Piper

In this section, we describe how to convert piper pre-trained models from https://huggingface.co/rhasspy/piper-voices.

Hint

You can find all of the converted models from piper in the following address:

If you want to convert your own pre-trained piper models or if you want to learn how the conversion works, please read on.

Otherwise, you only need to download the converted models from the above link.

Note that there are pre-trained models for over 30 languages from piper. All models share the same converting method, so we use an American English model in this section as an example.

Install dependencies

pip install onnx onnxruntime

Hint

We suggest that you always use the latest version of onnxruntime.

Find the pre-trained model from piper

All American English models from piper can be found at https://huggingface.co/rhasspy/piper-voices/tree/main/en/en_US.

We use https://huggingface.co/rhasspy/piper-voices/tree/main/en/en_US/amy/low as an example in this section.

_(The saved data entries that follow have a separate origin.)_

-- ==== Sys2Proof/Tests/Slice0.lean ====
section
/-!
SUPPORT. Tests of the model. Every expected value is the spec's: a row or program of 95_test_vectors.md (its number
stands in the comment), a worked example of a rule, or the encoding of 30_encoding.md R65. Then a concrete witness for
the hypotheses of each obligation that has any.
-/

namespace Sys2Proof.Tests

open Sys2Proof Sys2Proof.Machine

/-! ## Helpers -/

/-- The PowerOn state with some registers set. -/
def regs (l : List (Reg × Byte)) : State := l.foldl (fun s p => s.writeV p.1 p.2) State.reset

/-- The PowerOn state with registers set and bytes stored at `a` and on. -/
def regsMem (l : List (Reg × Byte)) (a : Nat) (bytes : List Byte) : State :=
  (regs l).setMem (Memory.writeRange (regs l).mem a bytes)

/-- One Step(0x00) on the word `w` placed where it is fetched. -/
def run (w : Nat) (s : State) : Result := stepWith 0#8 (s.withFetchWord 16 w)

/-- A field of the next state, none where there is no next state. -/
def look {α : Type} (f : State → α) (r : Result) : Option α :=
  match r with
  | .next t => some (f t)
  | .fault _ => none
  | .refused _ => none

/-- The error, none where there is no error. -/
def errorOf (r : Result) : Option Fault :=
  match r with
  | .fault f => some f
  | .next _ => none
  | .refused _ => none

/-- Registers `x` and `y` and PC of the next state, as numbers. -/
def two (x y : Reg) (r : Result) : Option (Nat × Nat × Nat) :=
  look (fun t => ((t.readV x).toNat, (t.readV y).toNat, t.pc.toNat)) r

/-- PC of the next state. -/
def pcOf (r : Result) : Option Nat := look (fun t => t.pc.toNat) r

/-- I of the next state. -/
def iOf (r : Result) : Option Nat := look (fun t => t.i.toNat) r

/-- `n` bytes at `a` of the next state. -/
def bytesOf (a n : Nat) (r : Result) : Option (List Byte) := look (fun t => Memory.readRange t.mem a n) r

/-! ## Well-formedness: the one check, with the terms it refuses (R65) -/

theorem test_wf_refuses_sys_cls : Instr.wf (.sys 0x0E0#12) = false := by decide

theorem test_wf_refuses_sys_ret : Instr.wf (.sys 0x0EE#12) = false := by decide

theorem test_wf_accepts_sys : Instr.wf (.sys 0x0E1#12) = true ∧ Instr.wf (.sys 0x000#12) = true := by decide

/-! ## Decoding: a word of every constructor, written from the encoding lines of the rules -/

/- The spec's encodings put op in bits 15 to 12, x in 11 to 8, y in 7 to 4, n in 3 to 0 (R61). -/

theorem test_decode_cls : decodeWord 0b0000000011100000#16 = some .cls := by decide

theorem test_decode_ret : decodeWord 0b0000000011101110#16 = some .ret := by decide

theorem test_decode_sys : decodeWord 0b0000000011100001#16 = some (.sys 0x0E1#12) := by decide

theorem test_decode_jp : decodeWord 0b0001010100000000#16 = some (.jp 0x500#12) := by decide

theorem test_decode_call : decodeWord 0b0010001000001000#16 = some (.call 0x208#12) := by decide

theorem test_decode_seImm : decodeWord 0b0011000100010000#16 = some (.seImm 1 0x10#8) := by decide

theorem test_decode_sneImm : decodeWord 0b0100000100010000#16 = some (.sneImm 1 0x10#8) := by decide

theorem test_decode_seReg : decodeWord 0b0101001000110000#16 = some (.seReg 2 3) := by decide

theorem test_decode_ldImm : decodeWord 0b0110101000101011#16 = some (.ldImm 10 0x2B#8) := by decide

theorem test_decode_addImm : decodeWord 0b0111000100000010#16 = some (.addImm 1 2#8) := by decide

theorem test_decode_ldReg : decodeWord 0b1000000100100000#16 = some (.ldReg 1 2) := by decide

theorem test_decode_or : decodeWord 0b1000000100100001#16 = some (.or 1 2) := by decide

theorem test_decode_and : decodeWord 0b1000000100100010#16 = some (.and 1 2) := by decide

theorem test_decode_xor : decodeWord 0b1000000100100011#16 = some (.xor 1 2) := by decide

theorem test_decode_addReg : decodeWord 0b1000000100100100#16 = some (.addReg 1 2) := by decide

theorem test_decode_sub : decodeWord 0b1000000100100101#16 = some (.sub 1 2) := by decide

theorem test_decode_shr : decodeWord 0b1000000100100110#16 = some (.shr 1 2) := by decide

theorem test_decode_subn : decodeWord 0b1000000100100111#16 = some (.subn 1 2) := by decide

theorem test_decode_shl : decodeWord 0b1000000100101110#16 = some (.shl 1 2) := by decide

theorem test_decode_sneReg : decodeWord 0b1001001000110000#16 = some (.sneReg 2 3) := by decide

theorem test_decode_ldI : decodeWord 0b1010001100000000#16 = some (.ldI 0x300#12) := by decide

theorem test_decode_jpV0 : decodeWord 0b1011001100000000#16 = some (.jpV0 0x300#12) := by decide

theorem test_decode_rnd : decodeWord 0b1100001100001111#16 = some (.rnd 3 0x0F#8) := by decide

theorem test_decode_drw : decodeWord 0b1101000100100101#16 = some (.drw 1 2 5#4) := by decide

theorem test_decode_skp : decodeWord 0b1110001110011110#16 = some (.skp 3) := by decide

theorem test_decode_sknp : decodeWord 0b1110001110100001#16 = some (.sknp 3) := by decide

theorem test_decode_ldVxDt : decodeWord 0b1111001000000111#16 = some (.ldVxDt 2) := by decide

theorem test_decode_ldVxK : decodeWord 0b1111001100001010#16 = some (.ldVxK 3) := by decide

theorem test_decode_ldDtVx : decodeWord 0b1111001000010101#16 = some (.ldDtVx 2) := by decide

theorem test_decode_ldStVx : decodeWord 0b1111001000011000#16 = some (.ldStVx 2) := by decide

theorem test_decode_addI : decodeWord 0b1111001000011110#16 = some (.addI 2) := by decide

theorem test_decode_ldF : decodeWord 0b1111000000101001#16 = some (.ldF 0) := by decide

theorem test_decode_ldB : decodeWord 0b1111000000110011#16 = some (.ldB 0) := by decide

theorem test_decode_ldMemVx : decodeWord 0b1111001001010101#16 = some (.ldMemVx 2) := by decide

theorem test_decode_ldVxMem : decodeWord 0b1111001001100101#16 = some (.ldVxMem 2) := by decide

/-- D0.7 to D0.15: words that match no pattern. -/
theorem test_decode_reserved :
    [0x5121#16, 0x8128#16, 0x812F#16, 0x9121#16, 0xE19F#16, 0xF100#16, 0xF175#16].map decodeWord =
      [none, none, none, none, none, none, none] := by decide

theorem test_decode_truncated : decode [0x12#8] = .error .truncated := by decide

theorem test_decode_by_name : decode [0x51#8, 0x21#8, 0x00#8] = .error (.unimplemented 0x5121#16) := by decide

theorem test_decode_rest : decode [0x12#8, 0x00#8, 0xAB#8] = .ok (.jp 0x200#12, [0xAB#8]) := by decide

/-- The table numbers the bits of the one word; bits above nbits are 0. -/
theorem test_decodeTableWord :
    decodeTableWord 16 0xD125 = some (.drw 1 2 5#4) ∧ decodeTableWord 8 0xD1E0 = some .cls := by decide

/-! ## Control transfer and skips -/

/-- R80's example. -/
theorem test_sys_raises : errorOf (run 0x0234 State.reset) = some (.unimplementedInstruction 0x0234#16) := by decide

/-- D6.2. -/
theorem test_reset_memory_raises :
    errorOf (stepWith 0#8 State.reset) = some (.unimplementedInstruction 0x0000#16) := by decide

/-- D2.6: two past the call, the entry stale. -/
theorem test_ret :
    look (fun t => (t.sp.val, t.pc.toNat, (t.stackAt 0).toNat))
      (run 0x00EE ((State.reset.writeStack 0 0x0204#16).setSp 1)) = some (0, 0x206, 0x204) := by decide

/-- D2.7. -/
theorem test_ret_empty : errorOf (run 0x00EE State.reset) = some .stackUnderflow := by decide

/-- D2.1. -/
theorem test_jp_self : pcOf (run 0x1200 State.reset) = some 0x200 := by decide

/-- S7a. -/
theorem test_jp : pcOf (run 0x1500 State.reset) = some 0x500 := by decide

/-- D2.4: the address of the call itself. -/
theorem test_call :
    look (fun t => (t.sp.val, t.pc.toNat, (t.stackAt 0).toNat)) (run 0x2208 (State.reset.setPc 0x204#16)) =
      some (1, 0x208, 0x204) := by decide

/-- D2.5. -/
theorem test_call_full : errorOf (run 0x2300 (State.reset.setSp 16)) = some .stackOverflow := by decide

/-- D2.8, V0 and not V3. -/
theorem test_jpV0 : pcOf (run 0xB300 (regs [(0, 4#8), (3, 9#8)])) = some 0x304 := by decide

/-- D2.9: not reduced to 12 bits. -/
theorem test_jpV0_large : pcOf (run 0xBFFF (regs [(0, 0xFF#8)])) = some 0x10FE := by decide

/-- D2.10, D2.11. -/
theorem test_seImm :
    (pcOf (run 0x3110 (regs [(1, 16#8)])), pcOf (run 0x3110 (regs [(1, 15#8)]))) = (some 0x204, some 0x202) := by decide

/-- D2.12, D2.13. -/
theorem test_sneImm :
    (pcOf (run 0x4110 (regs [(1, 15#8)])), pcOf (run 0x4110 (regs [(1, 16#8)]))) = (some 0x204, some 0x202) := by decide

/-- D2.14, D2.15. -/
theorem test_seReg :
    (pcOf (run 0x5230 (regs [(2, 7#8), (3, 7#8)])), pcOf (run 0x5230 (regs [(2, 7#8), (3, 8#8)]))) =
      (some 0x204, some 0x202) := by decide

/-- D2.17, D2.18. -/
theorem test_sneReg :
    (pcOf (run 0x9230 (regs [(2, 7#8), (3, 8#8)])), pcOf (run 0x9230 (regs [(2, 7#8), (3, 7#8)]))) =
      (some 0x204, some 0x202) := by decide

/-- D2.19. -/
theorem test_skip_at_top : pcOf (run 0x3000 (State.reset.setPc 0xFFE#16)) = some 0x1002 := by decide

/-- D2.20. -/
theorem test_fetch_past_top :
    errorOf (stepWith 0#8 (State.reset.setPc 0xFFF#16)) = some .memoryOutOfBounds := by decide

/-- D2.3: an odd PC is fetched as it stands, high byte first. -/
theorem test_fetch_odd_pc :
    errorOf (stepWith 0#8 ((regsMem [] 0x201 [0x01#8, 0x63#8]).setPc 0x201#16)) =
      some (.unimplementedInstruction 0x0163#16) := by decide

/-! ## Arithmetic -/

/-- D1.1. -/
theorem test_ldImm : two 10 15 (run 0x6A2B (regs [])) = some (43, 0, 0x202) := by decide

/-- D1.2. -/
theorem test_ldImm_flag : two 15 0 (run 0x6F01 (regs [])) = some (1, 0, 0x202) := by decide

/-- D1.3: wraps, no flag. -/
theorem test_addImm : two 1 15 (run 0x7102 (regs [(1, 255#8)])) = some (1, 0, 0x202) := by decide

/-- D1.4. -/
theorem test_addImm_flag : two 15 0 (run 0x7F01 (regs [(15, 255#8)])) = some (0, 0, 0x202) := by decide

/-- D1.5. -/
theorem test_ldReg : two 1 2 (run 0x8120 (regs [(2, 124#8)])) = some (124, 124, 0x202) := by decide

/-- D1.6: VF is not reset. -/
theorem test_or :
    two 0 15 (run 0x8011 (regs [(0, 240#8), (1, 15#8), (15, 7#8)])) = some (255, 7, 0x202) := by decide

/-- D1.7. -/
theorem test_and : two 0 1 (run 0x8012 (regs [(0, 240#8), (1, 60#8)])) = some (48, 60, 0x202) := by decide

/-- D1.8. -/
theorem test_xor : two 0 1 (run 0x8013 (regs [(0, 240#8), (1, 60#8)])) = some (204, 60, 0x202) := by decide

/-- D1.10 (S7c corrected). -/
theorem test_addReg : two 0 15 (run 0x8014 (regs [(0, 1#8), (1, 255#8)])) = some (0, 1, 0x202) := by decide

/-- D1.14. -/
theorem test_addReg_to_flag :
    two 15 1 (run 0x8F14 (regs [(15, 200#8), (1, 100#8)])) = some (101, 100, 0x202) := by decide

/-- D1.17. -/
theorem test_sub : two 0 15 (run 0x8015 (regs [(0, 44#8), (1, 100#8)])) = some (200, 0, 0x202) := by decide

/-- D1.22. -/
theorem test_sub_from_flag : two 0 15 (run 0x80F5 (regs [(0, 10#8), (15, 3#8)])) = some (9, 1, 0x202) := by decide

/-- D1.25: V[y] is the source, both are written. -/
theorem test_shr : two 0 1 (run 0x8106 (regs [(0, 5#8), (1, 170#8)])) = some (2, 2, 0x202) := by decide

/-- D1.28. -/
theorem test_shr_flag : two 0 15 (run 0x80F6 (regs [(15, 5#8), (0, 9#8)])) = some (0, 0, 0x202) := by decide

/-- D1.30. -/
theorem test_subn : two 0 15 (run 0x8017 (regs [(0, 10#8), (1, 3#8)])) = some (249, 0, 0x202) := by decide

Download the pre-trained model

We need to download two files for each model:

wget https://huggingface.co/rhasspy/piper-voices/resolve/main/en/en_US/amy/low/en_US-amy-low.onnx
wget https://huggingface.co/rhasspy/piper-voices/resolve/main/en/en_US/amy/low/en_US-amy-low.onnx.json

Add meta data to the onnx model

Please use the following code to add meta data to the downloaded onnx model.

#!/usr/bin/env python3

import json
import os
from typing import Any, Dict

import onnx


def add_meta_data(filename: str, meta_data: Dict[str, Any]):
    """Add meta data to an ONNX model. It is changed in-place.

    Args:
      filename:
        Filename of the ONNX model to be changed.
      meta_data:
        Key-value pairs.
    """
    model = onnx.load(filename)
    for key, value in meta_data.items():
        meta = model.metadata_props.add()
        meta.key = key
        meta.value = str(value)

    onnx.save(model, filename)


def load_config(model):
    with open(f"{model}.json", "r") as file:
        config = json.load(file)
    return config


def generate_tokens(config):
    id_map = config["phoneme_id_map"]
    with open("tokens.txt", "w", encoding="utf-8") as f:
        for s, i in id_map.items():
            f.write(f"{s} {i[0]}\n")
    print("Generated tokens.txt")


def main():
    # Caution: Please change the filename
    filename = "en_US-amy-low.onnx"

    # The rest of the file should not be changed.
    # You only need to change the above filename = "xxx.onxx" in this file

    config = load_config(filename)

    print("generate tokens")
    generate_tokens(config)

    print("add model metadata")
    meta_data = {
        "model_type": "vits",
        "comment": "piper",  # must be piper for models from piper
        "language": config["language"]["name_english"],
        "voice": config["espeak"]["voice"],  # e.g., en-us
        "has_espeak": 1,
        "n_speakers": config["num_speakers"],
        "sample_rate": config["audio"]["sample_rate"],
    }
    print(meta_data)
    add_meta_data(filename, meta_data)


main()

After running the above script, your en_US-amy-low.onnx is updated with meta data and it also generates a new file tokens.txt.

From now on, you don’t need the config json file en_US-amy-low.onnx.json any longer.

Download espeak-ng-data

wget https://github.com/k2-fsa/sherpa-onnx/releases/download/tts-models/espeak-ng-data.tar.bz2
tar xf espeak-ng-data.tar.bz2

Note that espeak-ng-data.tar.bz2 is shared by all models from piper, no matter which language your are using for your model.

Test your converted model

To have a quick test of your converted model, you can use

pip install sherpa-onnx

to install sherpa-onnx and then use the following commands to test your model:

# The command "pip install sherpa-onnx" will install several binaries,
# including the following one

which sherpa-onnx-offline-tts

sherpa-onnx-offline-tts \
  --vits-model=./en_US-amy-low.onnx \
  --vits-tokens=./tokens.txt \
  --vits-data-dir=./espeak-ng-data \
  --output-filename=./test.wav \
  "How are you doing? This is a text-to-speech application using next generation Kaldi."

The above command should generate a wave file test.wav.

Wave filename Content Text
test.wav How are you doing? This is a text-to-speech application using next generation Kaldi.

Congratulations! You have successfully converted a model from piper and run it with sherpa-onnx.